TASK REQUIREMENTS: Quote exactly and only this range of lines in the data below: the line that holds "Q[6:4] (R35). -/" to the line that holds "def Order.code : Order → Nat", both included.
::::
/-- The bits of a guard (R29). -/
def Guard.code (g : Guard) : Nat := g.p + 8 * g.neg.toNat
/-- The bits of source b and wb (R27). -/
def Src.code (s : Src) : Nat := s.r + 64 * s.trap.toNat
/-- Q[6:4] (R35). -/
def Scope.code : Scope → Nat
  | .bm => 0 | .blk => 1 | .gang => 2 | .dev => 3 | .pod => 4 | .sys => 5
/-- The scope of Q[6:4]; 6 and 7 are reserved (R35). -/
def Scope.ofCode : Nat → Option Scope
  | 0 => some .bm | 1 => some .blk | 2 => some .gang | 3 => some .dev | 4 => some .pod | 5 => some .sys | _ => none
/-- Q[3:1] (R35). -/
def Order.code : Order → Nat
  | .relaxed => 0 | .acq => 1 | .rel => 2 | .acqrel => 3 | .sc => 4
/-- The order of Q[3:1]; 5 to 7 are reserved (R35). -/
def Order.ofCode : Nat → Option Order
  | 0 => some .relaxed | 1 => some .acq | 2 => some .rel | 3 => some .acqrel | 4 => some .sc | _ => none
/-- The bits of Q (R35). -/
def QF.code (q : QF) : Nat := 16 * q.scope.code + 2 * q.order.code + q.prm.toNat
/-- Q from its bits (R35). -/
def QF.ofCode (n : Nat) : Option QF :=
  match Scope.ofCode (n / 16), Order.ofCode (n / 2 % 8) with
  | some s, some o => some ⟨s, o, n % 2 == 1⟩
  | _, _ => none
/-- sub[2:0] of ICMP (R33). -/
def ICond.code : ICond → Nat
  | .eq => 0 | .ne => 1 | .lt => 2 | .le => 3 | .gt => 4 | .ge => 5
/-- The sub-op of FCMP (R33). -/
def FCond.code : FCond → Nat
  | .eq => 0 | .ne => 1 | .lt => 2 | .le => 3 | .gt => 4 | .ge => 5 | .un => 6 | .ord => 7
/-- FRND's sub-op less 8 (R33); .sr is no FRND mode. -/
def RMode.code : RMode → Nat
  | .rne => 0 | .rtz => 1 | .rdn => 2 | .rup => 3 | .sr => 4
/-- sub[1:0] of row 0x29 (R33); .rne is no directed mode. -/
def RMode.directedCode : RMode → Nat
  | .rtz => 0 | .rdn => 1 | .rup => 2 | .sr => 3 | .rne => 4
/-- The sub-op of CVT (R33). -/
def CvtKind.code : CvtKind → Nat
  | .i32F32 => 0 | .i32F32Rtz => 1 | .z32F32 => 2 | .z32F32Rtz => 3 | .f32I32 => 4 | .f32Z32 => 5 | .bf16F32 => 6
  | .f32Bf16 => 7 | .fp16F32 => 8 | .f32Fp16 => 9 | .e4m3F32 => 10 | .e5m2F32 => 11 | .f32E4m3 => 12 | .f32E5m2 => 13
  | .bf16F32Sr => 14 | .e4m3F32Sr => 15
/-- The sub-op of SHFL (R33). -/
def ShflMode.code : ShflMode → Nat
  | .idx => 0 | .up => 1 | .down => 2 | .xor => 3
/-- The sub-op of REDUX and SCAN (R33). -/
def RedOp.code : RedOp → Nat
  | .addI32 => 0 | .minI32 => 1 | .maxI32 => 2 | .minZ32 => 3 | .maxZ32 => 4 | .and => 5 | .or => 6 | .xor => 7
  | .addF32 => 8 | .minF32 => 9 | .maxF32 => 10
/-- The sub-op of ATOM and RED (R34). -/
def AtomOp.code : AtomOp → Nat
  | .add => 0 | .addF32 => 1 | .minI => 2 | .maxI => 3 | .minZ => 4 | .maxZ => 5 | .minF32 => 6 | .maxF32 => 7
  | .and => 8 | .or => 9 | .xor => 10 | .exch => 11
/-- The number of a special register (R33, row 0x72). -/
def SpReg.code : SpReg → Nat
  | .wid => 0 | .lane => 1 | .beam => 2 | .bslot => 3 | .core => 4 | .sector => 5 | .quarter => 6 | .clk => 7
  | .dtime => 8 | .gen => 9 | .fstat => 10 | .psw => 11
/-- The number of a handle state: BTEST's sub-op less 1 (R33). -/
def HState.code : HState → Nat
  | .free => 0 | .filling => 1 | .full => 2 | .draining => 3
/-- The sub-op of an ordered access (R34). -/
def MemSize.code : MemSize → Nat
  | .b8 => 0 | .b16 => 1 | .b32 => 2 | .b64 => 3 | .b128 => 4
/-- The size number of the local forms of row 0x58, which have no 32-bit size (R34). -/
def MemSize.localCode : MemSize → Nat
  | .b8 => 0 | .b16 => 1 | .b64 => 2 | .b128 => 3 | .b32 => 4

/-- The instruction, where the unused fields are 0 (R36, check 4). -/
def only (unused : Bool) (i : Instr) : Except FetchError Instr :=
  if unused then .ok i else .error .badField

/-- The same, for an instruction with a Q field. -/
def onlyQ (f : Fields) (unused : Bool) (i : QF → Instr) : Except FetchError Instr :=
  match QF.ofCode f.mid with
  | some q => only unused (i q)
  | none => .error .badField

/-- The source with its register replaced (R32). -/
def Src.subst (P : Nat → Nat) (s : Src) : Src := ⟨P s.r, s.trap⟩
::::
SOLUTION:
/-- Q[6:4] (R35). -/
def Scope.code : Scope → Nat
  | .bm => 0 | .blk => 1 | .gang => 2 | .dev => 3 | .pod => 4 | .sys => 5
/-- The scope of Q[6:4]; 6 and 7 are reserved (R35). -/
def Scope.ofCode : Nat → Option Scope
  | 0 => some .bm | 1 => some .blk | 2 => some .gang | 3 => some .dev | 4 => some .pod | 5 => some .sys | _ => none
/-- Q[3:1] (R35). -/
def Order.code : Order → Nat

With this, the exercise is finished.